Chubb argued that, once the arbitration agreement was determined to be governed by Russian law, then the court which was best placed to determine whether Chubb was right on the question of what that Russian law arbitration agreement meant was the Russian court, and so the English court should defer to the Russian court and let the Russian court decide that issue – a form of forum conveniens argument.
The court at first instance (Baker J) proceeded to decide the case on a somewhat different basis. Baker J declined to make any finding on the issue of whether the arbitration agreement was governed by Russian Law. Rather, the court held:
“… my preferred and primary ground for dismissing Enka's claims is that this court is not the appropriate forum … in which to determine finally the real issue between the parties, which is whether the acknowledged obligation to arbitrate disputes extends to the dispute over Enka's liability as alleged by Chubb Russia on the Moscow Claim. The appropriate forum for that determination is the Moscow Arbitrazh Court …”
Baker J also had an alternative basis for refusing Enka relief, saying there was a strong reason for refusing Enka the relief sought because Enka had delayed, Enka had participated in the Russian proceedings, and Enka had itself failed to commence arbitration proceedings.
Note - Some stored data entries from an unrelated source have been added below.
-- ==== Sys2Proof/Syntax.lean ====
section
/-! DEFINITION. The instruction set as an inductive type: one constructor per row of the opcode table, in the table's order.
An operand field of a word is a bit vector of the field's width, under the field's letter in the table; the three fields HINT, TKIN
and TKOUT of the E format (R44) are one operand of type `Tk`. A row that is a whole step of an engine, of the Drove, of the firmware
or of the host has no word: its operands say which core, slot, queue or register the step is of. -/

namespace Sys2Proof
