-- ==== Sys2Proof/Machine/Ops.lean ====
section
/-! DEFINITION. The named operations on cores, registers, flags, tokens and program counters; taking a trap (R318) and returning from
one (R323); and `issue`, the one frame in which every word issues: the checks of R51 that depend on cluster, mode and segment, the token
fields (R45), the guard (R39), and the end of the instruction. -/

namespace Sys2Proof.Machine

/-! ## Vectors by number -/

/-- The element at an index; `d` beyond the end. -/
def vget {α : Type} {n : Nat} (v : Vector α n) (d : α) (i : Nat) : α := if h : i < n then v[i] else d

/-- The vector with the element at an index replaced; unchanged beyond the end. -/
def vset {α : Type} {n : Nat} (v : Vector α n) (i : Nat) (x : α) : Vector α n := if h : i < n then v.set i x h else v

/-- The vector with a function applied to every element. -/
def vmap {α : Type} {n : Nat} (f : α → α) (v : Vector α n) : Vector α n := ⟨⟨v.toList.map f⟩, by simp⟩

/-- A bit of a word by number. -/
def bitOf {n : Nat} (v : BitVec n) (i : Nat) : Bool := v.getLsbD i

/-- The `n` bits of a word from bit `lo` up, as a number. -/
def fieldOf {w : Nat} (v : BitVec w) (lo n : Nat) : Nat := v.toNat / 2 ^ lo % 2 ^ n

/-- One if true. -/
def b2n (b : Bool) : Nat := if b then 1 else 0

/-- The signed value of the low `n` bits of a number. -/
def sintOf (n v : Nat) : Int := if v % 2 ^ n < 2 ^ (n - 1) then (v % 2 ^ n : Nat) else (v % 2 ^ n : Nat) - (2 ^ n : Nat)

/-! ## Parts of the package -/

/-- Core `i` of the package, numbered 36 · die + core. -/
def getCore (s : State) (i : Nat) : Core := vget s.cores Core.zero i

/-- The state with core `i` replaced. -/
def putCore (s : State) (i : Nat) (c : Core) : State := { s with cores := vset s.cores i c }

/-- The state with core `i` changed. -/
def modCore (s : State) (i : Nat) (f : Core → Core) : State := putCore s i (f (getCore s i))

/-- The state with the snapshot items of core `i` changed. -/
def modArch (s : State) (i : Nat) (f : Arch → Arch) : State := modCore s i fun c => { c with a := f c.a }

/-- Partition `p`. -/
def getPart (s : State) (p : Nat) : Part := vget s.parts (Part.zero p) p

/-- The state with partition `p` replaced. -/
def putPart (s : State) (p : Nat) (x : Part) : State := { s with parts := vset s.parts p x }

/-- The state with partition `p` changed. -/
def modPart (s : State) (p : Nat) (f : Part → Part) : State := putPart s p (f (getPart s p))

/-- Die `d`. -/
def getDie (s : State) (d : Nat) : Die := vget s.dies Die.zero d

/-- The state with die `d` replaced. -/
def putDie (s : State) (d : Nat) (x : Die) : State := { s with dies := vset s.dies d x }

/-- The state with die `d` changed. -/
def modDie (s : State) (d : Nat) (f : Die → Die) : State := putDie s d (f (getDie s d))

/-- The die of a core. -/
def dieOf (core : Nat) : Nat := core / 36

/-- A cluster's number in the order C, L, K, S. -/
def cnum : Cluster → Nat
  | .c => 0 | .l => 1 | .k => 2 | .s => 3

/-- The cluster of a number mod 4. -/
def clusterOf (n : Nat) : Cluster :=
  match n % 4 with
  | 0 => .c | 1 => .l | 2 => .k | _ => .s

/-- The partition of the unit that a core holds; 0 for none. -/
def partOf (c : Core) : Nat := match c.unit with | some u => u.part | none => 0

/-- What names a unit (R127). -/
def refOf (u : UnitInfo) : UnitRef := { part := u.part, launch := u.launch, index := u.index, arrive := u.arrive }

/-- Whether a core holds the unit that a reference names. -/
def holdsUnit (c : Core) (u : UnitRef) : Bool := c.unit.any fun x => refOf x == u

/-- The address space of the unit that a core holds (R165). -/
def asnOf (c : Core) : BitVec 16 := match c.unit with | some u => u.asn | none => 0

/-- A feature bit of a partition's FEN (R390, R391). -/
def fenBit (s : State) (part bit : Nat) : Bool := bitOf (getPart s part).fen bit

/-- A segment handle of a partition (R311). -/
def segOf (s : State) (part : Nat) (h : BitVec 6) : Seg := vget (getPart s part).segs Seg.zero h.toNat

/-- The current segment of a core (R312). -/
def curSeg (s : State) (c : Core) : Seg := segOf s (partOf c) c.a.segCur

/-- Whether an address lies in a valid segment's range (R312). -/
def inSeg (g : Seg) (a : Word) : Bool := g.v && g.base.toNat ≤ a.toNat && a.toNat < g.base.toNat + g.len.toNat

/-- Whether the unit has an emulation handler: EV of its launch segment, unless FEN masks the feature (R324, R390). -/
def hasEmul (s : State) (c : Core) : Bool := (segOf s (partOf c) c.segL).ev && fenBit s (partOf c) 7
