-- ==== Sys2Proof/Machine/Vector.lean ====
section
/-! DEFINITION. Vector instructions (R186 to R209): elements of a register, merging writes, the element-wise forms, conversions, reductions,
scans, masks, and scalars into and out of vectors; and `vview` and `aview` (R64). -/

namespace Sys2Proof.Machine

/-! ## Elements (R186, R188) -/

/-- Whether an element type is a signed integer. -/
def typeSigned (t : BitVec 4) : Bool := t == 0 || t == 2 || t == 4 || t == 6

/-- The format of a floating-point element type, none for an integer one (R47). -/
def typeFmt (t : BitVec 4) : Option Fmt :=
  match t.toNat with
  | 8 => some fF16 | 9 => some fBF16 | 10 => some fF32 | 11 => some fE4M3 | 12 => some fE5M2 | 13 => some fFP4 | 14 => some fFP6
  | _ => none

/-- An element: its bits and whether it is poison. -/
abbrev Elem := Nat × Bool

/-- The elements of a lane, for widths up to 32. -/
def laneElems (w : Nat) (x : Lane) : List Elem := (List.range (32 / w)).map fun j => (x.data.toNat / 2 ^ (w * j) % 2 ^ w, x.psn)

/-- Lanes taken two by two as 64-bit elements (R78). -/
def wideElems : List Lane → List Elem
  | x :: y :: r => (x.data.toNat + 2 ^ 32 * y.data.toNat, x.psn || y.psn) :: wideElems r
  | _ => []

/-- The 6-bit elements of an FP6 register, 256 of them in its first 192 bytes (R78, R202). -/
def sixElems (v : List Lane) : List Elem :=
  (List.range 256).map fun i =>
    let lo := nth Lane.zero v (6 * i / 32)
    let hi := nth Lane.zero v (6 * i / 32 + 1)
    ((lo.data.toNat + 2 ^ 32 * hi.data.toNat) / 2 ^ (6 * i % 32) % 64, lo.psn || (decide (26 < 6 * i % 32) && hi.psn))

/-- The elements of a register with their side bits: what moves, selects and permutations copy (R101). -/
def rawElems (t : BitVec 4) (v : List Lane) : List Elem :=
  if t = 14 then sixElems v else if typeWidth t = 64 then wideElems v else v.flatMap (laneElems (typeWidth t))

/-- The poison encoding of a type; integer types, FP4 and FP6 have none. -/
def typePoison (t : BitVec 4) : Option Nat :=
  match typeFmt t with
  | none => none
  | some f => if t = 13 ∨ t = 14 then none else some f.poison

/-- The elements of a register as operands: a poison encoding counts as poison (R188). -/
def elems (t : BitVec 4) (v : List Lane) : List Elem :=
  (rawElems t v).map fun x => (x.1, x.2 || typePoison t == some x.1)

/-- A poison result element: the poison encoding, or data zero (R188). -/
def poisonElem (t : BitVec 4) : Elem := (match typePoison t with | some p => p | none => 0, true)

/-- The number of elements of a type. -/
def elemCount (t : BitVec 4) : Nat := 2048 / typeWidth t

/-! ## Writing elements (R187) -/

/-- A lane with the elements of a list written into its places; none keeps what the place holds. -/
def mergeData (w : Nat) (j : Nat) (v : Nat) : List (Option Elem) → Nat
  | [] => v
  | none :: r => mergeData w (j + 1) v r
  | some x :: r => mergeData w (j + 1) (v - v / 2 ^ (w * j) % 2 ^ w * 2 ^ (w * j) + x.1 % 2 ^ w * 2 ^ (w * j)) r

/-- A lane written: its side bit is the OR of the poison written, with the old bit unless every place is written. -/
def mergeLane (w : Nat) (old : Lane) (l : List (Option Elem)) : Lane :=
  if l.all Option.isNone then old
  else
    let p := l.any fun x => match x with | some y => y.2 | none => false
    { data := BitVec.ofNat 32 (mergeData w 0 old.data.toNat l), psn := if l.all Option.isSome then p else old.psn || p }

/-- Lanes with 64-bit elements written two by two. -/
def mergeWide : List Lane → List (Option Elem) → List Lane
  | _ :: _ :: r, some z :: es =>
      { data := BitVec.ofNat 32 z.1, psn := z.2 } :: { data := BitVec.ofNat 32 (z.1 / 2 ^ 32), psn := z.2 } :: mergeWide r es
  | x :: y :: r, none :: es => x :: y :: mergeWide r es
  | l, _ => l

/-- Lanes with elements of up to 32 bits written. -/
def mergeNarrow (w : Nat) : List Lane → List (Option Elem) → List Lane
  | [], _ => []
  | x :: r, es => mergeLane w x (es.take (32 / w)) :: mergeNarrow w r (es.drop (32 / w))

/-- A register with elements written. -/
def mergeElems (w : Nat) (old : List Lane) (es : List (Option Elem)) : List Lane :=
  if w = 64 then mergeWide old es else mergeNarrow w old es

/-- The elements that a port takes: inactive ones are +0 (R187). -/
def portElems (es : List (Option Elem)) : List (Option Elem) := es.map fun x => some (match x with | some y => y | none => (0, false))

/-- Elements written to vector register `n`, where the view that the word issues under puts it (R64): a port takes the whole vector, with inactive
elements +0 (R187). -/
def storeE (e : Env) (s : State) (n : Nat) (w : Nat) (es : List (Option Elem)) (k : State → Res) : Res :=
  match portOf e.rd n with
  | none => k (modCore s e.ci fun c => writeV e.rd.a c n (mergeElems w (readVAs e.rd.a c n) es))
  | some q =>
    match pushPort s e.ci q (mergeElems w zeroVec (portElems es)) with
    | .wait => .stall
    | .trap t => .raise t
    | .over => overflow s 0
    | .ok s' _ => k s'

/-! ## The common effect (R189, R222) -/

/-- The accumulators that levels of a nest from number `l` on can name, from those named so far. -/
def nestAccs (t : List Word) (kl nl : Nat) : Nat → Nat → List Nat → List Nat
  | 0, _, l => l
  | fuel + 1, lv, l =>
    let d := if kl ≤ lv ∧ lv < nl then fieldOf (nth 0 t (3 + 2 * lv)) 0 3 else 0
    let cnt := fieldOf (nth 0 t (2 + 2 * lv)) 0 13
    nestAccs t kl nl fuel (lv + 1) ((l.flatMap fun n => (List.range (min cnt 8)).map fun i => (n + i * d) % 8) ++ l).eraseDups

/-- The accumulators that a queued operation can name. -/
def opAccs (x : MxOp) : List Nat :=
  match x.kind with
  | .zero n => [n]
  | .drain n _ _ => [n, (n + 1) % 8]
  | .mma n _ _ => [n, (n + 1) % 8]
  | .nest t _ =>
    let h := nth 0 t 0
    (nestAccs t (fieldOf h 33 3) (fieldOf h 30 3) 6 0 [fieldOf h 27 3]).flatMap fun n => [n, (n + 1) % 8]

/-- Whether a matrix operation queued at `c` names operand-store bytes of vector register `n` as `rd` names it (R62, R63, R222). -/
def mxHolds (rd c : Core) (n : Nat) : Bool :=
  (portOf rd n).isNone && c.mxq.any fun x =>
    (opAccs x).any fun k => decide ((rd.a.vbase.toNat + n + 2048 - (16 * x.abase.toNat + 128 * k) % 2048) % 2048 < 128)

/-- A meaning of K on vector registers: it waits while a queued matrix operation names the bytes of one (R222), and reads its sources. -/
def kVec (e : Env) (s : State) (names : List Nat) (srcs : List Nat) (k : List (List Lane) → State → Res) : Res :=
  if names.any (mxHolds e.rd (getCore s e.ci)) then .stall else withV e s srcs k

/-- STREAM_FAULT with detail 0 for a register that names a bound port and must not. -/
def portMisused (e : Env) (s : State) (q : Nat) : Res := .raise (streamMisused s q (streamOf e.rd.a q).pos.toNat)

/-- An operation on elements: the data of up to three, giving data and flags. -/
abbrev ElemOp := Nat → Nat → Nat → Nat × Flg

/-- The element-wise effect: inactive elements none, a poison source gives poison without flags. -/
def opElems (on : Nat → Bool) (p : Elem) (op : ElemOp) : Nat → List Elem → List Elem → List Elem → List (Option Elem) × Flg
  | i, a :: as, b :: bs, d :: ds =>
    let r := opElems on p op (i + 1) as bs ds
    if !on i then (none :: r.1, r.2)
    else if a.2 || b.2 || d.2 then (some p :: r.1, r.2)
    else
      let x := op a.1 b.1 d.1
      (some (x.1, false) :: r.1, x.2.or r.2)
  | _, _, _, _ => ([], {})

/-- Elements that an entry does not read. -/
def noElems (t : BitVec 4) : List Elem := List.replicate (elemCount t) (0, false)

/-- The end of an element-wise form: the result written and the flags set (R98). -/
def finishV (e : Env) (s : State) (d : BitVec 6) (t : BitVec 4) (r : List (Option Elem) × Flg) : Res :=
  storeE e s d.toNat (typeWidth t) r.1 fun s => .done (addFlags s e.ci r.2)
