-- ==== Sys2Proof/Machine/Dispatch.lean ====
section
/-! DEFINITION. The dispatch: one arm per row of the opcode table, each one call of its meaning. -/

namespace Sys2Proof.Machine
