-- ==== Sys2Proof/Machine/Core.lean ====
section
/-! DEFINITION. The machine behind the host's interface. -/

noncomputable def Sys2Proof.core : Host.Core := { State := Sys2Proof.Machine.State, Fault := Sys2Proof.Machine.Fault, Refusal := Sys2Proof.Machine.Refusal, step := Sys2Proof.Machine.step, reset := Sys2Proof.Machine.State.reset }
end

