theorem mlen (d : BitVec 6) (a : BitVec 6) : Statement (.mlen d a) := by
  obtain ⟨h0, h1, h2, h3⟩ := fields_DA_4 0x9E000040 d a 0x4F 4 (by decide) (by decide) (by decide)
  refine of_raw fun lit => ?_
  rw [show encodeWord (.mlen d a) = BitVec.ofNat 32 (encDA 0x9E000040 d a) from rfl]
  generalize BitVec.ofNat 32 (encDA 0x9E000040 d a) = w at *
  rw [raw_4F h0]
  unfold decodeMajor4F
  rw [h1]
  rw [h2, h3]
  rfl

theorem mpopc (d : BitVec 6) (a : BitVec 6) : Statement (.mpopc d a) := by
  obtain ⟨h0, h1, h2, h3⟩ := fields_DA_4 0x9E000050 d a 0x4F 5 (by decide) (by decide) (by decide)
  refine of_raw fun lit => ?_
  rw [show encodeWord (.mpopc d a) = BitVec.ofNat 32 (encDA 0x9E000050 d a) from rfl]
  generalize BitVec.ofNat 32 (encDA 0x9E000050 d a) = w at *
  rw [raw_4F h0]
  unfold decodeMajor4F
  rw [h1]
  rw [h2, h3]
  rfl

theorem mfirst (d : BitVec 6) (a : BitVec 6) : Statement (.mfirst d a) := by
  obtain ⟨h0, h1, h2, h3⟩ := fields_DA_4 0x9E000060 d a 0x4F 6 (by decide) (by decide) (by decide)
  refine of_raw fun lit => ?_
  rw [show encodeWord (.mfirst d a) = BitVec.ofNat 32 (encDA 0x9E000060 d a) from rfl]
  generalize BitVec.ofNat 32 (encDA 0x9E000060 d a) = w at *
  rw [raw_4F h0]
  unfold decodeMajor4F
  rw [h1]
  rw [h2, h3]
  rfl

theorem mtov (d : BitVec 6) (a : BitVec 6) : Statement (.mtov d a) := by
  obtain ⟨h0, h1, h2, h3⟩ := fields_DA_4 0x9E000070 d a 0x4F 7 (by decide) (by decide) (by decide)
  refine of_raw fun lit => ?_
  rw [show encodeWord (.mtov d a) = BitVec.ofNat 32 (encDA 0x9E000070 d a) from rfl]
  generalize BitVec.ofNat 32 (encDA 0x9E000070 d a) = w at *
  rw [raw_4F h0]
  unfold decodeMajor4F
  rw [h1]
  rw [h2, h3]
  rfl

theorem vsplat (d : BitVec 6) (a : BitVec 6) (m : BitVec 3) (t : BitVec 4) : Statement (.vsplat d a m t) := by
  obtain ⟨h0, h1, h2, h3, h4⟩ := fields_DAMT 0xA0000000 d a m t 0x50 (by decide) (by decide)
  refine of_raw fun lit => ?_
  rw [show encodeWord (.vsplat d a m t) = BitVec.ofNat 32 (encDAMT 0xA0000000 d a m t) from rfl]
  generalize BitVec.ofNat 32 (encDAMT 0xA0000000 d a m t) = w at *
  rw [raw_50 h0, h1, h2, h3, h4]

theorem vext (d : BitVec 6) (a : BitVec 6) (b : BitVec 6) (t : BitVec 4) : Statement (.vext d a b t) := by
  obtain ⟨h0, h1, h2, h3, h4, h5⟩ := fields_DABT_4_1 0xA2000000 d a b t 0x51 0 (by decide) (by decide) (by decide)
  refine of_raw fun lit => ?_
  rw [show encodeWord (.vext d a b t) = BitVec.ofNat 32 (encDABT 0xA2000000 d a b t) from rfl]
  generalize BitVec.ofNat 32 (encDABT 0xA2000000 d a b t) = w at *
  rw [raw_51 h0]
  unfold decodeMajor51
  rw [h1]
  rw [h2, h3, h4, h5]
  rfl
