-- ==== Sys2Proof/Certificates/Slice0/Obligations.lean ====
section
/-! DEFINITION. The statements about the model that are to be proved. Most have the form: where the conditions of the spec hold, `exec` answers
the next state that is written out, which differs from the state before only where the record update says so. `MayIssue` stands for the
conditions of an issue that all words share; `goOn` and `goSet` for the end of a word. -/

open Sys2Proof Sys2Proof.Machine

/-! ## Scalar arithmetic -/

/-- R106, R101, R61: the eleven forms that set no flag. A poisoned operand gives data zero with the side bit; a write to x0 is discarded
(`setX`). -/
def Obligations.IntegerResults : Prop :=
  ∀ (s : State) (d a b : BitVec 6) (g : BitVec 3),
    ∀ r ∈ ([(.add d a b g, fun x y => x + y), (.sub d a b g, fun x y => x - y), (.and d a b g, fun x y => x &&& y),
        (.or d a b g, fun x y => x ||| y), (.xor d a b g, fun x y => x ^^^ y), (.sll d a b g, fun x y => x <<< (y.toNat % 64)),
        (.srl d a b g, fun x y => x >>> (y.toNat % 64)), (.sra d a b g, fun x y => x.sshiftRight (y.toNat % 64)),
        (.mul d a b g, fun x y => x * y), (.mulhiS d a b g, fun x y => BitVec.ofInt 64 (x.toInt * y.toInt / 2 ^ 64)),
        (.mulhiU d a b g, fun x y => BitVec.ofNat 64 (x.toNat * y.toNat / 2 ^ 64))] : List (Instr × (Word → Word → Word))),
      MayIssue (encodeNat r.1) [d] g tkNone s →
        let e := issueEnv tkNone s
        exec r.1 s = .next (goOn tkNone s
          (if (e.x a).psn || (e.x b).psn then setX e s d 0 true else setX e s d (r.2 (e.x a).val (e.x b).val) false))

/-- R79 and R106: quotient and remainder, with the clamped cases (division by zero, and the most negative value by −1), which set SAT. -/
def Obligations.DivisionResults : Prop :=
  ∀ (s : State) (d a b : BitVec 6) (g : BitVec 3),
    ∀ r ∈ ([(.quotS d a b g, fun x y =>
          if y = 0 then ((if x = 0 then 0 else if x.msb then BitVec.ofNat 64 (2 ^ 63) else BitVec.ofNat 64 (2 ^ 63 - 1)), true)
          else if x = BitVec.ofNat 64 (2 ^ 63) ∧ y = BitVec.ofNat 64 (2 ^ 64 - 1) then (BitVec.ofNat 64 (2 ^ 63 - 1), true)
          else (BitVec.ofInt 64 (x.toInt.tdiv y.toInt), false)),
        (.quotU d a b g, fun x y =>
          if y = 0 then ((if x = 0 then 0 else BitVec.ofNat 64 (2 ^ 64 - 1)), true) else (BitVec.ofNat 64 (x.toNat / y.toNat), false)),
        (.rmdrS d a b g, fun x y =>
          if y = 0 then (x, true)
          else if x = BitVec.ofNat 64 (2 ^ 63) ∧ y = BitVec.ofNat 64 (2 ^ 64 - 1) then (0, true)
          else (BitVec.ofInt 64 (x.toInt - y.toInt * x.toInt.tdiv y.toInt), false)),
        (.rmdrU d a b g, fun x y =>
          if y = 0 then (x, true) else (BitVec.ofNat 64 (x.toNat - y.toNat * (x.toNat / y.toNat)), false))]
        : List (Instr × (Word → Word → Word × Bool))),
      MayIssue (encodeNat r.1) [d] g tkNone s →
        let e := issueEnv tkNone s
        let v := r.2 (e.x a).val (e.x b).val
        exec r.1 s = .next (goOn tkNone s
          (if (e.x a).psn || (e.x b).psn then setX e s d 0 true
           else addFlags (setX e s d v.1 false) s.focusCore { sat := v.2 }))

/-- R107: the immediate forms. A poisoned operand gives data zero with the side bit, as in R106. For major 0x06, the kind 0b11 raises UDF
with detail 1, and IMM13[10:6] must be zero. -/
def Obligations.ImmediateResults : Prop :=
  ∀ (s : State) (d a sh : BitVec 6) (i : BitVec 13) (w lit : BitVec 32),
    (w.toNat / 2 ^ 25 = 0x06 →
      (w.toNat / 2 ^ 11 % 4 = 3 → slotTrap w.toNat s (envOf s) = none →
        decodeAt s (envOf s) w lit = .error (mkTrap 0x01 1 (w.setWidth 64))) ∧
      (w.toNat / 2 ^ 11 % 4 ≠ 3 → w.toNat / 2 ^ 6 % 32 ≠ 0 → slotTrap w.toNat s (envOf s) = none →
        decodeAt s (envOf s) w lit = .error (mkTrap 0x03 0 (w.setWidth 64)))) ∧
    ∀ r ∈ ([(.addi d a i, fun x => x + i.signExtend 64), (.andi d a i, fun x => x &&& i.signExtend 64),
        (.ori d a i, fun x => x ||| i.signExtend 64), (.xori d a i, fun x => x ^^^ i.signExtend 64),
        (.slli d a sh, fun x => x <<< sh.toNat), (.srli d a sh, fun x => x >>> sh.toNat),
        (.srai d a sh, fun x => x.sshiftRight sh.toNat)] : List (Instr × (Word → Word))),
      MayIssue (encodeNat r.1) [d] 0 tkNone s →
        let e := issueEnv tkNone s
        exec r.1 s = .next (goOn tkNone s (if (e.x a).psn then setX e s d 0 true else setX e s d (r.2 (e.x a).val) false))

/-- R108: `himm` writes U, and `adpc` writes A + U, A the address of R41: the word's in split mode (past the `rep` prefix while one runs),
the bundle's in joint mode. The result never carries poison. Choices of the model that it rests on: log 48. -/
def Obligations.UpperImmediateResults : Prop :=
  ∀ (s : State) (d : BitVec 6) (i : BitVec 19),
    let e := issueEnv tkNone s
    let u : Word := (i ++ (0 : BitVec 13)).signExtend 64
    (MayIssue (encodeNat (.himm d i)) [d] 0 tkNone s → exec (.himm d i) s = .next (goOn tkNone s (setX e s d u false))) ∧
    (MayIssue (encodeNat (.adpc d i)) [d] 0 tkNone s →
      exec (.adpc d i) s = .next (goOn tkNone s (setX e s d
        ((if (vget e.rd.a.repK none (cnum s.focusCl)).isSome then vget e.rd.a.pc 0 (cnum s.focusCl) + 4
          else vget e.rd.a.pc 0 (cnum s.focusCl)) + u) false)))

/-! ## Compares and flags -/

/-- R109, R110, R102: a relation into a flag of the issuing cluster; a write to f0 is discarded (`setFlag`). A poisoned operand of a
compare, or of `fl.wr`, is consumed: POISON_CONSUMED with detail 3 and the register number as TVAL. Of two poisoned operands the first is named,
which is the model's choice (log 53). Choices of the model that it rests on: log 53. -/
def Obligations.CompareResults : Prop :=
  ∀ (s : State) (d a b : BitVec 6) (g f : BitVec 3) (i : BitVec 13),
    (∀ r ∈ ([(.cmpEq d a b g, fun x y => decide (x = y)), (.cmpNe d a b g, fun x y => decide (x ≠ y)),
        (.cmpLt d a b g, fun x y => decide (x.toInt < y.toInt)), (.cmpGe d a b g, fun x y => decide (y.toInt ≤ x.toInt)),
        (.cmpLtu d a b g, fun x y => decide (x.toNat < y.toNat)), (.cmpGeu d a b g, fun x y => decide (y.toNat ≤ x.toNat))]
        : List (Instr × (Word → Word → Bool))),
      MayIssue (encodeNat r.1) [] g tkNone s →
        let e := issueEnv tkNone s
        (e.x a).psn = false → (e.x b).psn = false →
          exec r.1 s = .next (goOn tkNone s (setFlag e s d.toNat (r.2 (e.x a).val (e.x b).val)))) ∧
    (∀ r ∈ ([(.cmpiEq f a i, fun x y => decide (x = y)), (.cmpiNe f a i, fun x y => decide (x ≠ y)),
        (.cmpiLt f a i, fun x y => decide (x.toInt < y.toInt)), (.cmpiGe f a i, fun x y => decide (y.toInt ≤ x.toInt)),
        (.cmpiLtu f a i, fun x y => decide (x.toNat < y.toNat)), (.cmpiGeu f a i, fun x y => decide (y.toNat ≤ x.toNat))]
        : List (Instr × (Word → Word → Bool))),
      MayIssue (encodeNat r.1) [] 0 tkNone s →
        let e := issueEnv tkNone s
        (e.x a).psn = false →
          exec r.1 s = .next (goOn tkNone s (setFlag e s f.toNat (r.2 (e.x a).val (i.signExtend 64))))) ∧
    (∀ r ∈ [.cmpEq d a b g, .cmpNe d a b g, .cmpLt d a b g, .cmpGe d a b g, .cmpLtu d a b g, .cmpGeu d a b g],
      MayIssue (encodeNat r) [] g tkNone s →
        ((issueEnv tkNone s).x a).psn = true ∨ ((issueEnv tkNone s).x b).psn = true →
          exec r s = .next (goTrap s (mkTrap 0x20 3 (BitVec.ofNat 64 (if ((issueEnv tkNone s).x a).psn then a.toNat else b.toNat))))) ∧
    (∀ r ∈ [.cmpiEq f a i, .cmpiNe f a i, .cmpiLt f a i, .cmpiGe f a i, .cmpiLtu f a i, .cmpiGeu f a i],
      MayIssue (encodeNat r) [] 0 tkNone s → ((issueEnv tkNone s).x a).psn = true →
        exec r s = .next (goTrap s (mkTrap 0x20 3 (BitVec.ofNat 64 a.toNat)))) ∧
    (MayIssue (encodeNat (.flWr a g)) [] g tkNone s → ((issueEnv tkNone s).x a).psn = true →
        exec (.flWr a g) s = .next (goTrap s (mkTrap 0x20 3 (BitVec.ofNat 64 a.toNat))))

/-- R109, R269: flag logic, flags to and from a register, and the three poison forms. -/
def Obligations.FlagAndPoisonForms : Prop :=
  ∀ (s : State) (d a b : BitVec 6) (g : BitVec 3),
    let e := issueEnv tkNone s
    let fl := fun (i : BitVec 6) => rdFlag e.rd.a s.focusCl i.toNat
    (∀ r ∈ ([(.flAnd d a b g, fun x y => x && y), (.flOr d a b g, fun x y => x || y), (.flXor d a b g, fun x y => xor x y),
        (.flAndn d a b g, fun x y => x && !y)] : List (Instr × (Bool → Bool → Bool))),
      MayIssue (encodeNat r.1) [] g tkNone s → exec r.1 s = .next (goOn tkNone s (setFlag e s d.toNat (r.2 (fl a) (fl b))))) ∧
    (MayIssue (encodeNat (.flRd d g)) [d] g tkNone s →
      exec (.flRd d g) s = .next (goOn tkNone s (setX e s d ((vget e.rd.a.flags 0 (cnum s.focusCl) ||| 1).setWidth 64) false))) ∧
    (MayIssue (encodeNat (.flWr a g)) [] g tkNone s → (e.x a).psn = false →
      exec (.flWr a g) s = .next (goOn tkNone s (modArch s s.focusCore fun ar =>
        { ar with flags := vset ar.flags (cnum s.focusCl) ((e.x a).val.setWidth 8 &&& 0xFE) }))) ∧
    (MayIssue (encodeNat (.pset d a g)) [d] g tkNone s →
      exec (.pset d a g) s = .next (goOn tkNone s (setX e s d (e.x a).val true))) ∧
    (MayIssue (encodeNat (.pclr d a g)) [d] g tkNone s →
      exec (.pclr d a g) s = .next (goOn tkNone s (setX e s d (e.x a).val false))) ∧
    (MayIssue (encodeNat (.ptest d a g)) [] g tkNone s →
      exec (.ptest d a g) s = .next (goOn tkNone s (setFlag e s d.toNat (e.x a).psn)))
On appeal, Enka took the position that forum conveniens considerations are irrelevant to such applications. The English court, as the seat of the arbitration, is the appropriate forum to exercise the jurisdiction to grant anti-suit relief. Enka argued that the proper law of the arbitration agreement was English law, so the Moscow claim was brought in breach of that agreement. Alternatively, Enka argued, even if the proper law of the arbitration agreement was Russian law, the arbitration agreement still applied to the claims Chubb had brought in Moscow.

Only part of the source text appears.